Home Politics Il falso potere di Claudio Durigon. Chi fa le nomine nella Lega di Salvini?

Il falso potere di Claudio Durigon. Chi fa le nomine nella Lega di Salvini?

Durigon tutte le gaffe

Il “ras delle nomine”. Difeso a spada tratta da Matteo Salvini qualunque cosa faccia. Ci deve per forza essere qualcosa sotto: quanto conta davvero Claudio Durigon e perché lo hanno fatto fuori? La realtà – fuori dai riflessi condizionati giornalistici classici – è banale: lo hanno fatto fuori perché ha commesso una serie di cappellate infinite, una via l’altra. Il suo potere che da Latina si è dipanato verso Roma? Invenzioni. È il normale potere di un (ex) sottosegretario al Ministero dell’Economia e delle Finanze nominato in quota Lega dentro un governo di Große Koalition (pure troppo) con il Carroccio che deve, per forza, riconoscere al centro-sud Italia e ai suoi elettori e rappresentanti ruoli di governo.
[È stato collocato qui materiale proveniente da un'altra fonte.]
-- ==== Sys2Proof/Laws/Dispatch.lean ====
section
/-! SUPPORT. What exec is on each constructor: one lemma for each arm. -/

namespace Sys2Proof.Machine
Nella circoscrizione 02-Lazio dove Durigon è stato eletto, il partito di Matteo Salvini è volato al 15 e rotti per cento nel 2018.

Lega, negli scandali Salvini difende tutti: i casi Durigon, Rixi, i commercialisti, Savoini

E il riconoscimento è arrivato con la delega al Gioco. Salvini che lo difende a prescindere? “Non conoscete Matteo” è la risposta dentro il Carroccio. Difende tutti e sempre. E parte un elenco di “case history”: Rixi, Centemero, Manzoni, Di Rubba, Savoini, l’assessore armato di Voghera. Il leader di via Bellerio non ha mai scaricato nessuno se si esclude in “gioventù” la saga della famiglia Bossi o gli attriti pesanti con Flavio Tosi. Ma in quei casi era battaglia politica per il controllo di “casa”, non tradimento della truppa o dei generali.

Claudio Durigon, le bufale sul potere dell’ex sottosegretario

A raccontare a True-News chi è davvero Durigon ci hanno pensato i suoi colleghi: di maggioranza, di partito e di opposizione. Domanda secca: chi ha “piazzato” in questi mesi il “ras delle nomine” della Lega? Chi sono i suoi fedelissimi? Risposta altrettanto secca: nessuno. Nemmeno un nome da spendersi per un retroscena fra quelli chiamati in una partecipata di Stato, incarichi parlamentari, authority, un prefetto, qualunque cosa. Che nessuno lo sappia? Tutti temono Durigon a Roma, anche i suoi nemici, e non parlano? È credibile o invece potrebbe essere questa la verità?

Mef, arriva il super avvocato Federico Freni

Il suo successore al Mef, Federico Freni, che arriva dal suo stesso staff? Una “copertura” di Durigon ha mormorato qualcuno nelle prime ore. Altra invenzione. Freni è un super avvocato amministrativista romano, trasversalmente stimato, che si è avvicinato alla Lega per ragioni professionali qualche anno fa, curando interessi relativi al diritto pubblico e amministrativo del partito.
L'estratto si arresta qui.